In Newport, R.I., it seems even goats live the luxe life. When its two most famous ruminants, Cornelius and William (named for Vanderbilt scions), need to retreat from the cooing attention their presence generates, they shimmy into a pared down take on one of the not-so-simple “cottages” that grace this seaside haven—complete with a widow’s walk, a portico and arched windows.
Located on the grounds of the new Gurney’s Newport Resort & Marina (high-season suite rates from $389 per night), the animals’ enclosure nods to the fact that the 257-room property—a sister to the Montauk, N.Y., legend of the same name—is located on a 10-acre site on Goat Island (so-called because early colonists used it as a pasture for farm animals). After eating at the scrumptious on-site Scarpetta—a waterfront outpost of the iconic New York Italian restaurant—it’s a short walk or drive to the mainland. However, with a marina primed for top-notch sailing competition this spring, a coterie of shops and restaurants, a spa overlooking the bay, and expansive lawns that roll down to prime waterfront, the resort is a destination in itself.
Still, guests—or anyone who hasn’t been to the area in a while—would be remiss in not setting out to further explore this destination. Strolling through the jaunty jumble of tourist attractions that enliven the port is an exceedingly pleasant way to spend an afternoon—especially if you finish with a twilight sail. And, anyone interested in design, history or society (in all senses of the word) will want to devote hours (days!) to touring the extravagant mansions that cling to the cliffs overlooking the ocean.
If there’s time for only one of the “greatest hits,” make sure you call on The Breakers, the opulent home of railroad baron Cornelius Vanderbilt II. Its 2 ½-story high Great Hall—encrusted with enough marble, alabaster and bronze to outfit a small museum—is an eye-popping, mouth-dropping vision. A new tour of its then-state-of-the-art boiler room, basement and tunnels will leave you gobsmacked.
Several under-the-radar experiences also dig into this heritage, bringing visitors up to date with looks at the lives of more contemporary occupants. For example, Rough Point, a relatively recent entry into the lineup of museum homes, emphasizes Frederick Law Olmsted’s naturalistic landscaping and presents exhibits such as this season’s Designing for Doris: David Webb Jewelry and Newport’s Architectural Gems, which displays the jewelry that the property’s owner, New York socialite and tobacco heiress Doris Duke, commissioned and wore.
Philadelphian Dorrance “Dodo” Hamilton—she of the Campbell’s soups fortune—also exerted a strong presence in Newport, especially when it came to philanthropic efforts. Most notably, she turned her purchase of the quirky Swiss Village Farm—an assemblage of buildings adorned with gabled roofs and fanciful turrets that was used to house livestock—into a foundation devoted to the conservation and breeding of rare and endangered sheep, cattle and, yes, goats.

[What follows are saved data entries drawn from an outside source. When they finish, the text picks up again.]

end Machine
end Sys2Proof
end

section
/-! The obligations of 10_state.md: the state after reset (R30), what a step does to the pixel memory (R21) and to an
engine's status and latch (R26, R28), and the working registers a command leaves (R22, R23, R25, R27). -/

namespace Sys2Proof.Machine

/-! ### The state after reset (R30, R240) -/

theorem mem_reset_engines {e : Engine} : e ∈ State.reset.engines ↔ e = Engine.reset := List.mem_singleton

/-- Settles O48: reset lists no sample and leaves one `IDLE` engine, so no command is in progress. -/
theorem resetStateSatisfiesInvariant : Obligations.ResetStateSatisfiesInvariant := by
  refine ⟨{ config := by decide, memory := by decide, listed := by decide, accepted := ?_, apart := ?_ }, ?_⟩
  · intro e he hbusy
    rw [mem_reset_engines.mp he] at hbusy
    cases hbusy
  · exact List.pairwise_singleton _ _
  · intro e he
    rw [mem_reset_engines.mp he]
    exact ⟨rfl, rfl⟩

/-! ### Where a step changes the memory (R21, R40, R51) -/

/-- Address `a` is in the write set of the command engine `e` has in progress. -/
def Engine.MayWrite (L : Nat) (e : Engine) (a : Nat) : Prop :=
  ∃ c, e.command = some c ∧ ∃ b ∈ c.writeSet L, b.toNat = a

theorem exists_writeSet_of_mem_commandStores {cfg : Config} {m : Memory} {c : Cmd} {w : Nat × Sample}
    (hw : w ∈ commandStores cfg m c) : ∃ b ∈ c.writeSet cfg.linesPerSegment, b.toNat = w.1 := by
  have hkey := List.mem_map_of_mem (f := Prod.fst) hw
  rwa [commandStores_keys, List.mem_map] at hkey

/-- A completed command changes its write set only. -/
theorem mayWrite_of_read_commandMemory_ne {cfg : Config} {m : Memory} {e : Engine} {c : Cmd} {a : Nat}
    (hc : e.command = some c) (h : (commandMemory cfg m c).read a ≠ m.read a) :
    e.MayWrite cfg.linesPerSegment a := by
  by_contra hnot
  exact h (commandMemory_frame cfg m c a fun b hb hba => hnot ⟨c, hc, b, hb, hba⟩)

/-- So does an abandoned one: the writes that have landed are some of the command's. -/
theorem mayWrite_of_read_abandon_ne {cfg : Config} {ctr : Nat} {m : Memory} {e : Engine} {a : Nat}
    (h : (abandon cfg ctr m e).read a ≠ m.read a) : e.MayWrite cfg.linesPerSegment a := by
  unfold abandon at h
  split at h
  · exact absurd rfl h
  · rename_i c hc
    split at h
    · exact absurd rfl h
    · rw [work_stores] at h
      by_contra hnot
      refine h (Memory.read_writeAll_of_not_mem _ _ _ fun w hw hwa => ?_)
      obtain ⟨b, hb, hbw⟩ := exists_writeSet_of_mem_commandStores (List.mem_filter.mp hw).1
      exact hnot ⟨c, hc, b, hb, hbw.trans hwa⟩

theorem exists_mayWrite_of_read_foldl_abandon_ne {cfg : Config} {ctr a : Nat} (es : List Engine) {m : Memory}
    (h : (es.foldl (abandon cfg ctr) m).read a ≠ m.read a) : ∃ e ∈ es, e.MayWrite cfg.linesPerSegment a := by
  induction es generalizing m with
  | nil => exact absurd rfl h
  | cons e es ih =>
    by_cases hfirst : (abandon cfg ctr m e).read a = m.read a
    · rw [List.foldl_cons, ← hfirst] at h
      obtain ⟨f, hf, hw⟩ := ih h
      exact ⟨f, List.mem_cons_of_mem _ hf, hw⟩
    · exact ⟨e, List.mem_cons_self, mayWrite_of_read_abandon_ne hfirst⟩

/-- Deasserting `done` changes no command in progress. -/
theorem exists_mayWrite_of_eventState {s : State} {L a : Nat} (h : ∃ e ∈ (eventState s).engines, e.MayWrite L a) :
    ∃ e ∈ s.engines, e.MayWrite L a := by
  obtain ⟨e, he, hw⟩ := h
  obtain ⟨f, hf, rfl⟩ := List.mem_map.mp he
  exact ⟨f, hf, hw⟩

/-- Settles O54, by the five things a step can have done: a completion and a reset write only for commands in progress,
a host write changes the one address it names, and nothing else writes. -/
theorem memoryChangesOnlyByCommandOrHost : Obligations.MemoryChangesOnlyByCommandOrHost := by
  intro s t a h hne
  rcases step_cases h with rfl | ⟨e, eng, c, he, hc, -, rfl, -⟩ | ⟨e, d, eng, i, -, -, -, -, -, -, rfl⟩ |
    ⟨b, v, hin, -, -, rfl⟩ | ⟨-, rfl⟩
  · exact absurd rfl hne
  · exact .inl (exists_mayWrite_of_eventState ⟨eng, List.mem_of_getElem? he, mayWrite_of_read_commandMemory_ne hc hne⟩)
  · exact absurd rfl hne
  · rw [Memory.read_write] at hne ⊢
    by_cases hab : a = b
    · subst hab
      exact .inr ⟨v, hin, if_pos rfl⟩
    · exact absurd (if_neg hab) hne
  · exact .inl (exists_mayWrite_of_eventState (exists_mayWrite_of_read_foldl_abandon_ne _ hne))

/-! ### What a step does to one engine (R26, R28) -/

/-- The four things a step can have done to engine `e`: nothing but deassert `done`, complete its command, accept one,
or reset it; the last three with the event that was taken. -/
theorem step_engine_cases {s t : State} {e : Nat} {before after : Engine} (h : step s = .next t)
    (hbefore : s.engines[e]? = some before) (hafter : t.engines[e]? = some after) :
    after = { before with done := false } ∨
    (∃ c, before.command = some c ∧ after = (Engine.work { before with done := false } s.cfg s.mem c).finish ∧
      (s.inputs.head? = some (.turn e) ∨ s.inputs = [])) ∨
    (∃ d i, s.inputs.head? = some (.issue e d) ∧ before.st = .idle ∧ decode d = .ok i ∧
      after = { before with done := false, st := .busy, latch := d }) ∨
    (s.inputs.head? = some .reset ∧ after = Engine.reset) := by
  have hevent : (eventState s).engines[e]? = some { before with done := false } := by simp [hbefore]
  have hlt : e < (eventState s).engines.length := (List.getElem?_eq_some_iff.mp hevent).1
  have kept : (eventState s).engines[e]? = some after → after = { before with done := false } := fun ha =>
    Option.some.inj (ha.symm.trans hevent)
  rcases step_cases h with rfl | ⟨f, eng, c, hf, hc, -, rfl, hin⟩ | ⟨f, d, eng, i, hin, hf, hidle, hd, -, -, rfl⟩ |
    ⟨a, v, -, -, -, rfl⟩ | ⟨hin, rfl⟩
  · exact .inl (kept hafter)
  · by_cases hfe : f = e
    · subst hfe
      cases hf.symm.trans hevent
      cases (List.getElem?_set_self hlt).symm.trans hafter
      exact .inr (.inl ⟨c, hc, rfl, hin⟩)
    · exact .inl (kept ((List.getElem?_set_ne hfe).symm.trans hafter))
  · by_cases hfe : f = e
    · subst hfe
      cases hf.symm.trans hevent
      cases (List.getElem?_set_self hlt).symm.trans hafter
      exact .inr (.inr (.inl ⟨d, i, hin, hidle, hd, rfl⟩))
    · exact .inl (kept ((List.getElem?_set_ne hfe).symm.trans hafter))
  · exact .inl (kept hafter)
  · rw [resetEvent_engines, List.getElem?_map, hevent] at hafter
    cases hafter
    exact .inr (.inr (.inr ⟨hin, rfl⟩))

/-- Settles O56: of the four things a step can have done to an engine, only an acceptance makes it `BUSY`, only a
completion or a reset makes it `IDLE`, and the one that leaves it `BUSY` leaves its latch. -/
theorem statusChangesByAcceptCompletionOrReset : Obligations.StatusChangesByAcceptCompletionOrReset := by
  intro s t h e before after hbefore hafter
  rcases step_engine_cases h hbefore hafter with rfl | ⟨c, hc, rfl, hin⟩ | ⟨d, i, hin, hidle, hd, rfl⟩ | ⟨hin, rfl⟩
  · simp +contextual
  · simp [(command_eq_some hc).1, hin]
  · simp [hidle, hin, hd]
  · simp [Engine.reset, hin]

/-! ### No result is negative (R163) -/

theorem moveSample_nonneg (d : Depth) (x δ : Int) : 0 ≤ moveSample d x δ := by
  have hclamp := (clampBd_mem d (x - d.bias + δ)).1
  have hbias := (bias_range d).1
  unfold moveSample
  omega

theorem rnd_nonneg {v : Int} (h : 0 ≤ v) (n : Nat) : 0 ≤ rnd v n :=
  Int.ediv_nonneg (by positivity) (by positivity)

/-- No average of the stage is negative. -/
structure Averages.Nonneg (a : Averages) : Prop where
  p : ∀ x ∈ a.p, 0 ≤ x
  q : ∀ x ∈ a.q, 0 ≤ x

/-- An averaging stage that a width does not have. -/
theorem Averages.nonneg_nil : Averages.Nonneg { p := [], q := [] } :=
  ⟨List.forall_mem_nil _, List.forall_mem_nil _⟩

theorem avg6_nonneg (p q : Side) : (avg6 p q).Nonneg := by
  constructor <;>
    simp only [avg6, Side.px, List.forall_mem_cons, List.not_mem_nil, false_imp_iff, implies_true, and_true]
  all_goals and_intros <;> exact rnd_nonneg (by positivity) 3

theorem avg8_nonneg (p q : Side) : (avg8 p q).Nonneg := by
  constructor <;>
    simp only [avg8, Side.px, List.forall_mem_cons, List.not_mem_nil, false_imp_iff, implies_true, and_true]
  all_goals and_intros <;> exact rnd_nonneg (by positivity) 3

theorem avg14_nonneg (p q : Side) : (avg14 p q).Nonneg := by
  constructor <;>
    simp only [avg14, Side.px, List.forall_mem_cons, List.not_mem_nil, false_imp_iff, implies_true, and_true]
  all_goals and_intros <;> exact rnd_nonneg (by positivity) 4

theorem midTier_nonneg (w : Width) (p q : Side) : (midTier w p q).Nonneg := by
  cases w with
  | w4 => exact Averages.nonneg_nil
  | w6 => exact avg6_nonneg p q
  | w8 => exact avg8_nonneg p q
  | w14 => exact avg8_nonneg p q

theorem wideTier_nonneg (w : Width) (p q : Side) : (wideTier w p q).Nonneg := by
  cases w with
  | w14 => exact avg14_nonneg p q
  | _ => exact Averages.nonneg_nil

theorem getD_zero_nonneg {l : List Int} (h : ∀ x ∈ l, 0 ≤ x) (k : Nat) : 0 ≤ l.getD k 0 := by
  rcases Nat.lt_or_ge k l.length with hk | hk
  · rw [List.getD_eq_getElem _ _ hk]
    exact h _ (List.getElem_mem hk)
  · rw [List.getD_eq_default _ _ hk]

/-- The Blender answers one of its four candidates. -/
theorem blendAt_of_candidates {P : Int → Prop} (w : Width) (m : Masks) (k : Nat) {orig f4 mid wide : Int}
    (horig : P orig) (hf4 : P f4) (hmid : P mid) (hwide : P wide) : P (blendAt w m k orig f4 mid wide) := by
  unfold blendAt
  split
  · exact hf4
  all_goals split_ifs <;> assumption

theorem blendP_nonneg (w : Width) (d : Depth) (m : Masks) (p q : Side) (k : Nat) : 0 ≤ blendP w d m p q k := by
  refine blendAt_of_candidates (P := (0 ≤ ·)) w m k (px_nonneg p k) ?_ (getD_zero_nonneg (midTier_nonneg w p q).p k)
    (getD_zero_nonneg (wideTier_nonneg w p q).p k)
  split_ifs <;> exact moveSample_nonneg d _ _

theorem blendQ_nonneg (w : Width) (d : Depth) (m : Masks) (p q : Side) (k : Nat) : 0 ≤ blendQ w d m p q k := by
  refine blendAt_of_candidates (P := (0 ≤ ·)) w m k (px_nonneg q k) ?_ (getD_zero_nonneg (midTier_nonneg w p q).q k)
    (getD_zero_nonneg (wideTier_nonneg w p q).q k)
  split_ifs <;> exact moveSample_nonneg d _ _

/-! ### The working registers after a command (R22, R23, R25, R27) -/

@[simp] theorem work_thr0 (e : Engine) (g : Config) (m : Memory) (c : Cmd) :
    (e.work g m c).thr0 = scaleThresholds c.depth c.par0 := rfl
@[simp] theorem work_thr1 (e : Engine) (g : Config) (m : Memory) (c : Cmd) :
    (e.work g m c).thr1 = scaleThresholds c.depth c.par1 := rfl
@[simp] theorem work_scratch (e : Engine) (g : Config) (m : Memory) (c : Cmd) : (e.work g m c).scratch =
    (List.range (c.nLines g.linesPerSegment)).map fun n => (c.lineAddrs n).map m.sample := rfl

/-- A scratch row is the gathered line, outermost `p` first. -/
theorem map_sample_lineAddrs (m : Memory) (c : Cmd) (n : Nat) :
    (c.lineAddrs n).map m.sample = (gatheredP m c n).reverse ++ gatheredQ m c n := by
  simp [Cmd.lineAddrs, gatheredP, gatheredQ, Function.comp_def]

theorem px_oP_lineResult (cfg : Config) (m : Memory) (c : Cmd) (n : Nat) {k : Nat} (hk : k < c.width.M) :
    (lineResult cfg m c n).oP.px k = resultP cfg m c n k :=
  (px_map_range _ hk).trans (Int.toNat_of_nonneg (blendP_nonneg _ _ _ _ _ k))

theorem px_oQ_lineResult (cfg : Config) (m : Memory) (c : Cmd) (n : Nat) {k : Nat} (hk : k < c.width.M) :
    (lineResult cfg m c n).oQ.px k = resultQ cfg m c n k :=
  (px_map_range _ hk).trans (Int.toNat_of_nonneg (blendQ_nonneg _ _ _ _ _ k))

/-- Settles O39: the engine of a completed command is the one that gathered and computed it, with a line's result in
each line's registers; a result is read back from its register because it is not negative. -/
theorem workingRegistersHoldTheCommand : Obligations.WorkingRegistersHoldTheCommand := by
  intro i s t h
  rw [exec_eq_runCommand] at h
  obtain ⟨e, he, -, rfl⟩ := (runCommand_eq_next_iff _ _ _).mp h
  have hcur : s.cur < s.engines.length := (List.getElem?_eq_some_iff.mp he).1
  refine ⟨(e.work s.cfg s.mem i.cmd).finish, List.getElem?_set_self hcur, rfl, rfl, by simp [work_lines], by simp,
    fun n hn => ?_⟩
  have hline : (e.work s.cfg s.mem i.cmd).finish.lines[n]? = some (lineResult s.cfg s.mem i.cmd n) := by
    simp [work_lines, hn]
  have hrow : (e.work s.cfg s.mem i.cmd).finish.scratch[n]? =
      some ((gatheredP s.mem i.cmd n).reverse ++ gatheredQ s.mem i.cmd n) := by
    simp [hn, map_sample_lineAddrs]
  exact ⟨_, hline, rfl, rfl, rfl, hrow, by simp [lineResult], by simp [lineResult],
    fun k hk => ⟨px_oP_lineResult _ _ _ n hk, px_oQ_lineResult _ _ _ n hk⟩⟩

end Sys2Proof.Machine
end

section
/-! The obligations of 20_memory.md: what every step keeps (R40, R50), two commands in progress on one memory (R50), and
the byte view of a sample (R42). -/

namespace Sys2Proof.Machine

/-! ### A command and the samples outside its footprint (R46, R50) -/

/-- The caller contract asks of the memory only what it holds at the footprint. -/
theorem InContract.of_sample_eq {cfg : Config} {m m' : Memory} {c : Cmd} (h : InContract cfg m c)
    (hs : ∀ a ∈ c.footprint cfg.linesPerSegment, m'.sample a = m.sample a) : InContract cfg m' c :=
  { h with samples := fun a ha => (hs a ha).trans_le (h.samples a ha) }

/-- Inside the contract every store goes to an address of the footprint, read as the number it is. -/
theorem InContract.store_mem_footprint {cfg : Config} {m m' : Memory} {c : Cmd} (h : InContract cfg m c)
    {w : Nat × Sample} (hw : w ∈ commandStores cfg m' c) : (w.1 : Int) ∈ c.footprint cfg.linesPerSegment := by
  obtain ⟨b, hb, hbw⟩ := exists_writeSet_of_mem_commandStores hw
  have hmem := writeSet_subset_footprint hb
  rwa [← hbw, Int.toNat_of_nonneg (h.inside b hmem).1]

/-- A command changes no sample outside its footprint. -/
theorem InContract.sample_commandMemory {cfg : Config} {m : Memory} {c : Cmd} (h : InContract cfg m c) {a : Int}
    (hpos : 0 ≤ a) (ha : a ∉ c.footprint cfg.linesPerSegment) : (commandMemory cfg m c).sample a = m.sample a := by
  refine congrArg BitVec.toNat (Memory.read_writeAll_of_not_mem _ _ _ fun w hw hwa => ha ?_)
  rw [← Int.toNat_of_nonneg hpos, ← hwa]
  exact h.store_mem_footprint hw

/-- What a command stores is a function of the samples of its footprint (R190). -/
theorem commandStores_congr {cfg : Config} {m m' : Memory} {c : Cmd}
    (h : ∀ a ∈ c.footprint cfg.linesPerSegment, m'.sample a = m.sample a) :
    commandStores cfg m' c = commandStores cfg m c := by
  refine List.flatMap_congr fun n hn => ?_
  have hp : gatheredP m' c n = gatheredP m c n := List.map_congr_left fun k hk =>
    h _ (mem_footprint.mpr ⟨n, List.mem_range.mp hn, k, List.mem_range.mp hk, .inl rfl⟩)
  have hq : gatheredQ m' c n = gatheredQ m c n := List.map_congr_left fun k hk =>
    h _ (mem_footprint.mpr ⟨n, List.mem_range.mp hn, k, List.mem_range.mp hk, .inr rfl⟩)
  simp only [resultP, resultQ, lineMasks, hp, hq]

The operation opens to the public one day each year; this year, it’s June 16.
There’s much more here that feels fresh... but, always, there are the classics: the International Tennis Hall of Fame; the famed Cliff Walk overlooking the water; and a lovely Colonial heritage that’s highlighted by Touro Synagogue, the oldest extant synagogue in the nation. In May, the Volvo Ocean Race—the only North American stop for this, the longest, biggest and toughest team sailing race in the world—returns to re-establish Newport as the sailing capital, with two weeks of Pro-AM races, sailor meet-and-greets and conservation updates.
More than anything, though, Newport is about the moneyed who came here to play, their stories and their homes, and their joys and their disappointments. And that never gets old.